Охранник усмехнулся:
– На пару слов…
– Я спешу, мне нужно срочно поговорить с заведующим.
– Это не займет много времени, – заверил охранник.
Выражение его лица насторожило Веру. Она вскинула брови:
– Что-то важное?
– Нет, но…
– Тогда переговорим потом!
И Вера снова заспешила к кабинету. За спиной затопали ботинки, и охранник резко произнес:
– Немедленно остановитесь!
Вера не послушалась. Впереди возникла еще одна рослая фигура – второй охранник преградил девушке путь. «Что здесь происходит?» – хотела гневно спросить она и вдруг увидела нечто жуткое – охранник положил руку на электрошокер, пристегнутый к поясу.

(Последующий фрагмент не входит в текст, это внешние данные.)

/-- The 144/128 code (R259 to R262). An error of value e in symbol p changes the data by `d p e` and the stored check bits by `c p e`;
what the word then holds is its new data and the difference of its check bits from those that the new data has. -/
def Obligations.SymbolErrorsAreCorrectedOrDetected : Prop :=
  ∀ d : Nat → BitVec 4 → BitVec 128, (∀ p e, d p e = if p < 32 then BitVec.ofNat 128 (e.toNat <<< (4 * p)) else 0) →
  ∀ c : Nat → BitVec 4 → BitVec 16, (∀ p e, c p e = if p < 32 then 0 else BitVec.ofNat 16 (e.toNat <<< (4 * (p - 32)))) →
    -- the syndrome over all 36 symbols
    (∀ (w : BitVec 128) (x : BitVec 16), gf4Add (dataSyndrome w) (syndrome (checkBits w ^^^ x)) = syndrome x) ∧
    -- single errors
    (∀ (w : BitVec 128) (p : Nat) (e : BitVec 4), p < 36 → e ≠ 0 →
      let w' := w ^^^ d p e
      let x := checkBits w' ^^^ (checkBits w ^^^ c p e)
      (p < 32 → eccDecode x = .dataSym p e ∧ fixSymbol w' p e = w) ∧ (32 ≤ p → eccDecode x = .checkSym ∧ w' = w)) ∧
    -- double errors
    (∀ (w : BitVec 128) (p q : Nat) (e f : BitVec 4), p < q → q < 36 → e ≠ 0 → f ≠ 0 →
      let w' := w ^^^ d p e ^^^ d q f
      let x := checkBits w' ^^^ (checkBits w ^^^ c p e ^^^ c q f)
      eccDecode x = .uncorrectable ∨ eccDecode x = .poison) ∧
    -- Table 9.4
    (∀ x : BitVec 16, let s := syndrome x
      (s = (0, 0, 0, 0) ↔ eccDecode x = .clean) ∧ (s = (0, 1, 1, 0) ↔ eccDecode x = .poison) ∧
      (∀ e p, e ≠ 0 → p < 32 → (s = gf4Scale e (dataColumn p) ↔ eccDecode x = .dataSym p e)) ∧
      ((∃ e j, e ≠ 0 ∧ j < 4 ∧ s = gf4Scale e (checkColumn j)) ↔ eccDecode x = .checkSym))

/-- Device memory (R263 to R265). Where the rules leave a choice it states the model's, log entries 8 and 9. -/
def Obligations.MemoryReadsWhatWasWritten : Prop :=
  (∀ (s : State) (a : Nat) (bs : List Byte),
    (memWrite a bs s).mem.mem = (s.mem.mem.write a bs).1 ∧
    (∀ u : State, u = checkEdges a bs.length s → memWrite a bs s =
      { u with mem := { u.mem with mem := (memWrite a bs s).mem.mem, frames := (memWrite a bs s).mem.frames } }) ∧
    ((∀ w ∈ edgeWords a bs.length, eccDecode (s.mem.mem.diffAt w) = .clean ∨ eccDecode (s.mem.mem.diffAt w) = .poison) →
      checkEdges a bs.length s = s)) ∧
  (∀ (m : Mem) (a : Nat) (bs : List Byte),
    (∀ (i : Nat) (h : i < bs.length), (m.write a bs).1.bytesAt (a + i) 1 = [bs[i]]) ∧
    (∀ b, (b < a ∨ a + bs.length ≤ b) → (m.write a bs).1.bytesAt b 1 = m.bytesAt b 1) ∧
    (∀ w, a ≤ 16 * w → 16 * w + 16 ≤ a + bs.length → (m.write a bs).1.poisonAt (16 * w) 16 = false) ∧
    (∀ w, 16 * w < a + bs.length → a < 16 * w + 16 → (16 * w < a ∨ a + bs.length < 16 * w + 16) →
      (m.write a bs).1.poisonAt (16 * w) 16 = m.poisonAt (16 * w) 16) ∧
    (∀ w, (16 * w + 16 ≤ a ∨ a + bs.length ≤ 16 * w) → (m.write a bs).1.decode w = m.decode w) ∧
    (bs ≠ [] → ((m.write a bs).2 = true ↔ ∃ w, 16 * w < a + bs.length ∧ a < 16 * w + 16 ∧ (16 * w < a ∨ a + bs.length < 16 * w + 16) ∧
      m.poisonAt (16 * w) 16 = true))) ∧
  (∀ (m : Mem) (a n : Nat), a % 16 = 0 → n % 16 = 0 →
    (∀ b, a ≤ b → b < a + n → (m.clear a n).bytesAt b 1 = [0]) ∧
    (∀ w, a ≤ 16 * w → 16 * w < a + n → (m.clear a n).poisonAt (16 * w) 16 = false) ∧
    (∀ w, (16 * w + 16 ≤ a ∨ a + n ≤ 16 * w) → (m.clear a n).decode w = m.decode w)) ∧
  (∀ (s : State) (who : Who) (a n w : Nat), let r := memRead who a n s
    r.1.bytes = s.mem.mem.bytesAt a n ∧ r.1.poison = s.mem.mem.poisonAt a n ∧
    ((s.mem.mem.decode w).2 = .uncorrectable → w ∈ wordsOf a n → r.2.mem.mem.decode w = ((s.mem.mem.decode w).1, .poison)) ∧
    (((s.mem.mem.decode w).2 ≠ .uncorrectable ∨ w ∉ wordsOf a n) → r.2.mem.mem.decode w = s.mem.mem.decode w)) ∧
  (∀ (m : Mem) (w : Nat), ((m.poisonWord w).decode w).2 = .poison ∧ ((m.poisonWord w).decode w).1 = m.raw (16 * w) 16 ∧
    (∀ v, v ≠ w → (m.poisonWord w).decode v = m.decode v))
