theorem State.setServo_keeps (s0 : State) (x0) (x1) (h : Keeps s0 x0) : Keeps s0 (State.setServo x0 x1) := by
  unfold State.setServo
  refine Keeps.upd ?_ rfl
  with_reducible assumption

theorem State.setPtp_keeps (s0 : State) (x0) (x1) (x2) (h : Keeps s0 x0) : Keeps s0 (State.setPtp x0 x1 x2) := by
  unfold State.setPtp
  refine Keeps.upd ?_ rfl
  with_reducible assumption

theorem State.setTout_keeps (s0 : State) (x0) (x1) (x2) (h : Keeps s0 x0) : Keeps s0 (State.setTout x0 x1 x2) := by
  unfold State.setTout
  refine Keeps.upd ?_ rfl
  with_reducible assumption

theorem State.setTin_keeps (s0 : State) (x0) (x1) (x2) (h : Keeps s0 x0) : Keeps s0 (State.setTin x0 x1 x2) := by
  unfold State.setTin
  refine Keeps.upd ?_ rfl
  with_reducible assumption

theorem ptpReceive_keeps (s0 : State) (x0) (x1) (x2) (x3) (x4) (h : Keeps s0 x4) : Keeps s0 (ptpReceive x0 x1 x2 x3 x4) := by
  unfold ptpReceive
  refine Keeps.ite0 ?_ ?_
  · refine timeCount_keeps _ _ _ ?_
    with_reducible assumption
  · refine timeCount_keeps _ _ _ ?_
    refine postRecord_keeps _ _ _ _ ?_
    with_reducible assumption

theorem pushStamp_keeps (s0 : State) (x0) (x1) (x2) (h : Keeps s0 x2) : Keeps s0 (pushStamp x0 x1 x2) := by
  unfold pushStamp
  refine Keeps.ite0 ?_ ?_
  · refine Keeps.upd ?_ rfl
    with_reducible assumption
  · refine timeCount_keeps _ _ _ ?_
    refine Keeps.upd ?_ rfl
    with_reducible assumption

theorem ptpTransmit_keeps (s0 : State) (x0) (x1) (x2) (x3) (h : Keeps s0 x3) : Keeps s0 (ptpTransmit x0 x1 x2 x3) := by
  unfold ptpTransmit
  (dsimp only; split)
  · with_reducible assumption
  · refine Keeps.ite0 ?_ ?_
    · with_reducible assumption
    · refine Keeps.ite0 ?_ ?_
      · refine timeCount_keeps _ _ _ ?_
        refine updDesc_keeps _ _ _ _ _ ?_
        with_reducible assumption
      · refine Keeps.ite0 ?_ ?_
        · refine pushStamp_keeps _ _ _ _ ?_
          refine Keeps.ite0 ?_ ?_
          · refine timeCount_keeps _ _ _ ?_
            refine timeCount_keeps _ _ _ ?_
            refine emit_keeps _ _ _ ?_
            refine State.setPtp_keeps _ _ _ _ ?_
            refine updDesc_keeps _ _ _ _ _ ?_
            with_reducible assumption
          · refine timeCount_keeps _ _ _ ?_
            refine emit_keeps _ _ _ ?_
            refine State.setPtp_keeps _ _ _ _ ?_
            refine updDesc_keeps _ _ _ _ _ ?_
            with_reducible assumption
        · refine Keeps.ite0 ?_ ?_
          · refine timeCount_keeps _ _ _ ?_
            refine timeCount_keeps _ _ _ ?_
            refine emit_keeps _ _ _ ?_
            refine State.setPtp_keeps _ _ _ _ ?_
            refine updDesc_keeps _ _ _ _ _ ?_
            with_reducible assumption
          · refine timeCount_keeps _ _ _ ?_
            refine emit_keeps _ _ _ ?_
            refine State.setPtp_keeps _ _ _ _ ?_
            refine updDesc_keeps _ _ _ _ _ ?_
            with_reducible assumption

theorem execMgmtPtpFrameRx_keeps (s0 : State) (x0) (x1) (x2) (x3) (x4) (h : Keeps s0 x4) : ∃ t, execMgmtPtpFrameRx x0 x1 x2 x3 x4 = .next t ∧ Keeps s0 t := by
  unfold execMgmtPtpFrameRx
  refine Keeps.iteN ?_ ?_
  · refine ⟨_, rfl, ?_⟩
    refine ptpReceive_keeps _ _ _ _ _ _ ?_
    with_reducible assumption
  · refine ⟨_, rfl, ?_⟩
    with_reducible assumption

theorem execMgmtPtpFrameTx_keeps (s0 : State) (x0) (x1) (x2) (x3) (h : Keeps s0 x3) : ∃ t, execMgmtPtpFrameTx x0 x1 x2 x3 = .next t ∧ Keeps s0 t := by
  unfold execMgmtPtpFrameTx
  refine ⟨_, rfl, ?_⟩
  refine ptpTransmit_keeps _ _ _ _ _ ?_
  with_reducible assumption

theorem readOut64_keeps (s0 : State) (x0) (x1) (x2) (x3) (x4) (h : Keeps s0 x4) : Keeps s0 (readOut64 x0 x1 x2 x3 x4) := by
  unfold readOut64
  refine Keeps.ite0 ?_ ?_
  · refine emit_keeps _ _ _ ?_
    with_reducible assumption
  · refine emit_keeps _ _ _ ?_
    refine Keeps.upd ?_ rfl
    with_reducible assumption

theorem execTxtsHeadRead_keeps (s0 : State) (x0) (x1) (x2) (h : Keeps s0 x2) : ∃ t, execTxtsHeadRead x0 x1 x2 = .next t ∧ Keeps s0 t := by
  unfold execTxtsHeadRead
  (dsimp only; split)
  · refine ⟨_, rfl, ?_⟩
    refine readOut64_keeps _ _ _ _ _ _ ?_
    with_reducible assumption
  · refine ⟨_, rfl, ?_⟩
    refine readOut64_keeps _ _ _ _ _ _ ?_
    refine Keeps.upd ?_ rfl
    with_reducible assumption

theorem execTinHeadRead_keeps (s0 : State) (x0) (x1) (x2) (h : Keeps s0 x2) : ∃ t, execTinHeadRead x0 x1 x2 = .next t ∧ Keeps s0 t := by
  unfold execTinHeadRead
  (dsimp only; split)
  · refine ⟨_, rfl, ?_⟩
    refine readOut64_keeps _ _ _ _ _ _ ?_
    with_reducible assumption
  · refine ⟨_, rfl, ?_⟩
    refine readOut64_keeps _ _ _ _ _ _ ?_
    refine State.setTin_keeps _ _ _ _ ?_
    with_reducible assumption

theorem takeStep_keeps (s0 : State) (x0) (x1) (h : Keeps s0 x1) : Keeps s0 (takeStep x0 x1) := by
  unfold takeStep
  refine Keeps.upd ?_ rfl
  with_reducible assumption

theorem steerIfChanged_keeps (s0 : State) (x0) (x1) (h : Keeps s0 x1) : Keeps s0 (steerIfChanged x0 x1) := by
  unfold steerIfChanged
  refine Keeps.ite0 ?_ ?_
  · with_reducible assumption
  · refine emit_keeps _ _ _ ?_
    with_reducible assumption

theorem execMeasCommit_keeps (s0 : State) (x0) (x1) (h : Keeps s0 x1) : ∃ t, execMeasCommit x0 x1 = .next t ∧ Keeps s0 t := by
  unfold execMeasCommit
  refine Keeps.iteN ?_ ?_
  · refine ⟨_, rfl, ?_⟩
    refine timeCount_keeps _ _ _ ?_
    with_reducible assumption
  · refine ⟨_, rfl, ?_⟩
    refine steerIfChanged_keeps _ _ _ ?_
    refine Keeps.ite0 ?_ ?_
    · refine Keeps.ite0 ?_ ?_
      · refine State.setServo_keeps _ _ _ ?_
        refine Keeps.ite0 ?_ ?_
        · refine dryEvent_keeps _ _ _ ?_
          refine timeCount_keeps _ _ _ ?_
          refine State.setServo_keeps _ _ _ ?_
          with_reducible assumption
        · refine State.setServo_keeps _ _ _ ?_
          with_reducible assumption
      · refine takeStep_keeps _ _ _ ?_
        refine Keeps.ite0 ?_ ?_
        · refine dryEvent_keeps _ _ _ ?_
          refine timeCount_keeps _ _ _ ?_
          refine State.setServo_keeps _ _ _ ?_
          with_reducible assumption
        · refine State.setServo_keeps _ _ _ ?_
          with_reducible assumption
    · refine State.setServo_keeps _ _ _ ?_
      refine Keeps.ite0 ?_ ?_
      · refine dryEvent_keeps _ _ _ ?_
        refine timeCount_keeps _ _ _ ?_
        refine State.setServo_keeps _ _ _ ?_
        with_reducible assumption
      · refine State.setServo_keeps _ _ _ ?_
        with_reducible assumption

theorem execHoldoverEntry_keeps (s0 : State) (x0) (h : Keeps s0 x0) : ∃ t, execHoldoverEntry x0 = .next t ∧ Keeps s0 t := by
  unfold execHoldoverEntry
  refine Keeps.iteN ?_ ?_
  · refine ⟨_, rfl, ?_⟩
    refine steerIfChanged_keeps _ _ _ ?_
    refine timeCount_keeps _ _ _ ?_
    refine State.setServo_keeps _ _ _ ?_
    with_reducible assumption
  · refine ⟨_, rfl, ?_⟩
    with_reducible assumption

Вера резко остановилась. Охранник понял, что совершил ошибку, моментально убрал руку с электрошокера, но было уже поздно. Секунду поколебавшись, Вера быстро свернула в коридор, ведущий к кабинетам врачей.
– За ней! – крикнул охранник с электрошокером.
8
Иван Федорович Шевердук смотрел на подернутое инеем лицо жены и размышлял. Он никак не мог понять: жаль ему Катю или нет и чего в его душе больше – ненависти или любви?

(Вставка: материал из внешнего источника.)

-- ==== Sys2Proof/Laws/Keeps03.lean ====
section
/-!
SUPPORT. What every operation keeps (`Keeps`), operation by operation: Threads, MeOps, TierOps, ThatchOps, RegionOps.
-/
namespace Sys2Proof.Machine
open Sys2Proof

/-! ### Threads -/

theorem passBarrier_keeps (s0 : State) (x0) (x1) (h : Keeps s0 x1) : Keeps s0 (passBarrier x0 x1) := by
  unfold passBarrier
  refine Keeps.ite0 ?_ ?_
  · refine State.setThread_keeps _ _ _ _ ?_
    refine dryEvent_keeps _ _ _ ?_
    with_reducible assumption
  · refine State.setThread_keeps _ _ _ _ ?_
    with_reducible assumption

theorem releaseBarriers_keeps (s0 : State) (x0) (x1) (h : Keeps s0 x1) : Keeps s0 (releaseBarriers x0 x1) := by
  unfold releaseBarriers
  dsimp only
  split
  · with_reducible assumption
  · split
    · with_reducible assumption
    · refine Keeps.ite0 ?_ ?_
      · refine Keeps.foldl0 ?_ ?_
        · intro v7 v7_b v7_h
          refine passBarrier_keeps _ _ _ ?_
          with_reducible assumption
        · with_reducible assumption
      · with_reducible assumption

theorem haltThread_keeps (s0 : State) (x0) (x1) (x2) (h : Keeps s0 x2) : Keeps s0 (haltThread x0 x1 x2) := by
  unfold haltThread
  refine releaseBarriers_keeps _ _ _ ?_
  refine State.setThread_keeps _ _ _ _ ?_
  refine dryEvent_keeps _ _ _ ?_
  with_reducible assumption

theorem goTo_keeps (s0 : State) (x0) (x1) (x2) (x3) (h : Keeps s0 x3) : Keeps s0 (goTo x0 x1 x2 x3) := by
  unfold goTo
  refine Keeps.ite0 ?_ ?_
  · refine haltThread_keeps _ _ _ _ ?_
    refine State.setThread_keeps _ _ _ _ ?_
    with_reducible assumption
  · refine State.setThread_keeps _ _ _ _ ?_
    with_reducible assumption

theorem goNext_keeps (s0 : State) (x0) (x1) (x2) (h : Keeps s0 x2) : Keeps s0 (goNext x0 x1 x2) := by
  unfold goNext
  refine goTo_keeps _ _ _ _ _ ?_
  with_reducible assumption

theorem waitIn_keeps (s0 : State) (x0) (x1) (x2) (x3) (h : Keeps s0 x3) : Keeps s0 (waitIn x0 x1 x2 x3) := by
  unfold waitIn
  refine State.setThread_keeps _ _ _ _ ?_
  with_reducible assumption

theorem thread_keeps (s0 : State) (x0) (x1) (x2) (x3) (x4 : Sys2Proof.Machine.Thread → Sys2Proof.Machine.State → Sys2Proof.Machine.State) (x5) (h : Keeps s0 x5) (hx4 : ∀ y0 y1, Keeps s0 y1 → Keeps s0 (x4 y0 y1)) : ∃ t, thread x0 x1 x2 x3 x4 x5 = .next t ∧ Keeps s0 t := by
  unfold thread
  refine Keeps.iteN ?_ ?_
  · refine ⟨_, rfl, ?_⟩
    with_reducible assumption
  · refine Keeps.iteN ?_ ?_
    · refine ⟨_, rfl, ?_⟩
      refine haltThread_keeps _ _ _ _ ?_
      with_reducible assumption
    · refine Keeps.iteN ?_ ?_
      · refine ⟨_, rfl, ?_⟩
        refine waitIn_keeps _ _ _ _ _ ?_
        with_reducible assumption
      · refine ⟨_, rfl, ?_⟩
        refine hx4 _ _ ?_
        with_reducible assumption

theorem arith_keeps (s0 : State) (x0) (x1) (x2) (x3) (x4) (x5) (x6) (x7 : Sys2Proof.Word → Sys2Proof.Word → Sys2Proof.Word) (x8) (h : Keeps s0 x8) : ∃ t, arith x0 x1 x2 x3 x4 x5 x6 x7 x8 = .next t ∧ Keeps s0 t := by
  unfold arith
  refine thread_keeps _ _ _ _ _ _ _ ?_ ?_
  · with_reducible assumption
  · intro v12_0 v12_1 v12_2
    refine goNext_keeps _ _ _ _ ?_
    with_reducible assumption

theorem execThNop_keeps (s0 : State) (x0) (x1) (x2) (h : Keeps s0 x2) : ∃ t, execThNop x0 x1 x2 = .next t ∧ Keeps s0 t := by
  unfold execThNop
  refine Keeps.iteN ?_ ?_
  · refine ⟨_, rfl, ?_⟩
    with_reducible assumption
  · refine Keeps.iteN ?_ ?_
    · refine thread_keeps _ _ _ _ _ _ _ ?_ ?_
      · with_reducible assumption
      · intro v13_0 v13_1 v13_2
        refine goNext_keeps _ _ _ _ ?_
        with_reducible assumption
    · refine thread_keeps _ _ _ _ _ _ _ ?_ ?_
      · with_reducible assumption
      · intro v14_0 v14_1 v14_2
        refine haltThread_keeps _ _ _ _ ?_
        with_reducible assumption

theorem execThAdd_keeps (s0 : State) (x0) (x1) (x2) (x3) (x4) (x5) (h : Keeps s0 x5) : ∃ t, execThAdd x0 x1 x2 x3 x4 x5 = .next t ∧ Keeps s0 t := by
  unfold execThAdd
  refine arith_keeps _ _ _ _ _ _ _ _ _ _ ?_
  with_reducible assumption

theorem execThSub_keeps (s0 : State) (x0) (x1) (x2) (x3) (x4) (x5) (h : Keeps s0 x5) : ∃ t, execThSub x0 x1 x2 x3 x4 x5 = .next t ∧ Keeps s0 t := by
  unfold execThSub
  refine arith_keeps _ _ _ _ _ _ _ _ _ _ ?_
  with_reducible assumption

theorem execThAnd_keeps (s0 : State) (x0) (x1) (x2) (x3) (x4) (x5) (h : Keeps s0 x5) : ∃ t, execThAnd x0 x1 x2 x3 x4 x5 = .next t ∧ Keeps s0 t := by
  unfold execThAnd
  refine arith_keeps _ _ _ _ _ _ _ _ _ _ ?_
  with_reducible assumption

theorem execThOr_keeps (s0 : State) (x0) (x1) (x2) (x3) (x4) (x5) (h : Keeps s0 x5) : ∃ t, execThOr x0 x1 x2 x3 x4 x5 = .next t ∧ Keeps s0 t := by
  unfold execThOr
  refine arith_keeps _ _ _ _ _ _ _ _ _ _ ?_
  with_reducible assumption

theorem execThXor_keeps (s0 : State) (x0) (x1) (x2) (x3) (x4) (x5) (h : Keeps s0 x5) : ∃ t, execThXor x0 x1 x2 x3 x4 x5 = .next t ∧ Keeps s0 t := by
  unfold execThXor
  refine arith_keeps _ _ _ _ _ _ _ _ _ _ ?_
  with_reducible assumption

theorem execThShl_keeps (s0 : State) (x0) (x1) (x2) (x3) (x4) (x5) (h : Keeps s0 x5) : ∃ t, execThShl x0 x1 x2 x3 x4 x5 = .next t ∧ Keeps s0 t := by
  unfold execThShl
  refine arith_keeps _ _ _ _ _ _ _ _ _ _ ?_
  with_reducible assumption

theorem execThShr_keeps (s0 : State) (x0) (x1) (x2) (x3) (x4) (x5) (h : Keeps s0 x5) : ∃ t, execThShr x0 x1 x2 x3 x4 x5 = .next t ∧ Keeps s0 t := by
  unfold execThShr
  refine arith_keeps _ _ _ _ _ _ _ _ _ _ ?_
  with_reducible assumption

theorem execThSar_keeps (s0 : State) (x0) (x1) (x2) (x3) (x4) (x5) (h : Keeps s0 x5) : ∃ t, execThSar x0 x1 x2 x3 x4 x5 = .next t ∧ Keeps s0 t := by
  unfold execThSar
  refine arith_keeps _ _ _ _ _ _ _ _ _ _ ?_
  with_reducible assumption

theorem execThMul_keeps (s0 : State) (x0) (x1) (x2) (x3) (x4) (x5) (h : Keeps s0 x5) : ∃ t, execThMul x0 x1 x2 x3 x4 x5 = .next t ∧ Keeps s0 t := by
  unfold execThMul
  refine arith_keeps _ _ _ _ _ _ _ _ _ _ ?_
  with_reducible assumption

theorem execThMin_keeps (s0 : State) (x0) (x1) (x2) (x3) (x4) (x5) (h : Keeps s0 x5) : ∃ t, execThMin x0 x1 x2 x3 x4 x5 = .next t ∧ Keeps s0 t := by
  unfold execThMin
  refine arith_keeps _ _ _ _ _ _ _ _ _ _ ?_
  with_reducible assumption

theorem execThMax_keeps (s0 : State) (x0) (x1) (x2) (x3) (x4) (x5) (h : Keeps s0 x5) : ∃ t, execThMax x0 x1 x2 x3 x4 x5 = .next t ∧ Keeps s0 t := by
  unfold execThMax
  refine arith_keeps _ _ _ _ _ _ _ _ _ _ ?_
  with_reducible assumption

theorem execThLi_keeps (s0 : State) (x0) (x1) (x2) (x3) (x4) (x5) (h : Keeps s0 x5) : ∃ t, execThLi x0 x1 x2 x3 x4 x5 = .next t ∧ Keeps s0 t := by
  unfold execThLi
  refine thread_keeps _ _ _ _ _ _ _ ?_ ?_
  · with_reducible assumption
  · intro v15_0 v15_1 v15_2
    refine goNext_keeps _ _ _ _ ?_
    with_reducible assumption

theorem execThLih_keeps (s0 : State) (x0) (x1) (x2) (x3) (x4) (x5) (h : Keeps s0 x5) : ∃ t, execThLih x0 x1 x2 x3 x4 x5 = .next t ∧ Keeps s0 t := by
  unfold execThLih
  refine thread_keeps _ _ _ _ _ _ _ ?_ ?_
  · with_reducible assumption
  · intro v16_0 v16_1 v16_2
    refine goNext_keeps _ _ _ _ ?_
    with_reducible assumption

theorem execThLd_keeps (s0 : State) (x0) (x1) (x2) (x3) (x4) (x5) (h : Keeps s0 x5) : ∃ t, execThLd x0 x1 x2 x3 x4 x5 = .next t ∧ Keeps s0 t := by
  unfold execThLd
  refine thread_keeps _ _ _ _ _ _ _ ?_ ?_
  · with_reducible assumption
  · intro v17_0 v17_1 v17_2
    split
    · refine haltThread_keeps _ _ _ _ ?_
      with_reducible assumption
    · refine Keeps.ite0 ?_ ?_
      · refine goNext_keeps _ _ _ _ ?_
        refine State.draw_keeps _ _ ?_
        refine memRead_keeps _ _ _ _ _ ?_
        with_reducible assumption
      · refine goNext_keeps _ _ _ _ ?_
        refine memRead_keeps _ _ _ _ _ ?_
        with_reducible assumption

theorem execThSt_keeps (s0 : State) (x0) (x1) (x2) (x3) (x4) (x5) (h : Keeps s0 x5) : ∃ t, execThSt x0 x1 x2 x3 x4 x5 = .next t ∧ Keeps s0 t := by
  unfold execThSt
  refine thread_keeps _ _ _ _ _ _ _ ?_ ?_
  · with_reducible assumption
  · intro v18_0 v18_1 v18_2
    split
    · refine haltThread_keeps _ _ _ _ ?_
      with_reducible assumption
    · refine goNext_keeps _ _ _ _ ?_
      refine memWrite_keeps _ _ _ _ ?_
      with_reducible assumption

theorem State.setMeQueue_keeps (s0 : State) (x0) (x1) (x2) (h : Keeps s0 x0) : Keeps s0 (State.setMeQueue x0 x1 x2) := by
  unfold State.setMeQueue
  refine State.setCore_keeps _ _ _ _ ?_
  with_reducible assumption

theorem enqueue_keeps (s0 : State) (x0) (x1) (x2) (h : Keeps s0 x2) : Keeps s0 (enqueue x0 x1 x2) := by
  unfold enqueue
  refine State.setMeQueue_keeps _ _ _ _ ?_
  refine State.setCore_keeps _ _ _ _ ?_
  with_reducible assumption

theorem execThLdx_keeps (s0 : State) (x0) (x1) (x2) (x3) (x4) (x5) (h : Keeps s0 x5) : ∃ t, execThLdx x0 x1 x2 x3 x4 x5 = .next t ∧ Keeps s0 t := by
  unfold execThLdx
  refine thread_keeps _ _ _ _ _ _ _ ?_ ?_
  · with_reducible assumption
  · intro v19_0 v19_1 v19_2
    refine Keeps.ite0 ?_ ?_
    · refine haltThread_keeps _ _ _ _ ?_
      with_reducible assumption
    · refine Keeps.ite0 ?_ ?_
      · refine haltThread_keeps _ _ _ _ ?_
        with_reducible assumption
      · refine Keeps.ite0 ?_ ?_
        · refine waitIn_keeps _ _ _ _ _ ?_
          with_reducible assumption
        · refine goNext_keeps _ _ _ _ ?_
          refine enqueue_keeps _ _ _ _ ?_
          with_reducible assumption

theorem execThStx_keeps (s0 : State) (x0) (x1) (x2) (x3) (x4) (x5) (h : Keeps s0 x5) : ∃ t, execThStx x0 x1 x2 x3 x4 x5 = .next t ∧ Keeps s0 t := by
  unfold execThStx
  refine thread_keeps _ _ _ _ _ _ _ ?_ ?_
  · with_reducible assumption
  · intro v20_0 v20_1 v20_2
    refine Keeps.ite0 ?_ ?_
    · refine haltThread_keeps _ _ _ _ ?_
      with_reducible assumption
    · refine Keeps.ite0 ?_ ?_
      · refine haltThread_keeps _ _ _ _ ?_
        with_reducible assumption
      · refine Keeps.ite0 ?_ ?_
        · refine waitIn_keeps _ _ _ _ _ ?_
          with_reducible assumption
        · refine goNext_keeps _ _ _ _ ?_
          refine enqueue_keeps _ _ _ _ ?_
          with_reducible assumption

theorem branch_keeps (s0 : State) (x0) (x1) (x2) (x3) (x4) (x5) (x6 : Sys2Proof.Word → Sys2Proof.Word → Bool) (x7) (h : Keeps s0 x7) : ∃ t, branch x0 x1 x2 x3 x4 x5 x6 x7 = .next t ∧ Keeps s0 t := by
  unfold branch
  refine thread_keeps _ _ _ _ _ _ _ ?_ ?_
  · with_reducible assumption
  · intro v21_0 v21_1 v21_2
    refine Keeps.ite0 ?_ ?_
    · refine goTo_keeps _ _ _ _ _ ?_
      with_reducible assumption
    · refine goNext_keeps _ _ _ _ ?_
      with_reducible assumption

Они поженились всего два года назад, и брак их был неравным во всех отношениях. Во-первых, разница в возрасте. Пусть не катастрофическая, но все же. Во-вторых, социальное положение. Катя – танцовщица в дешевом баре, он – солидный, уважаемый всеми врач, без пяти минут (так, по крайней мере, хотелось думать Шевердуку) заведующий клиникой. В-третьих, темперамент. Иван Федорович был сдержан и суров. Катя же всюду, куда ни попадала, мгновенно становилась душой компании. Шевердук часто думал о том, какие они разные, и мысль об этом настораживала и пугала его.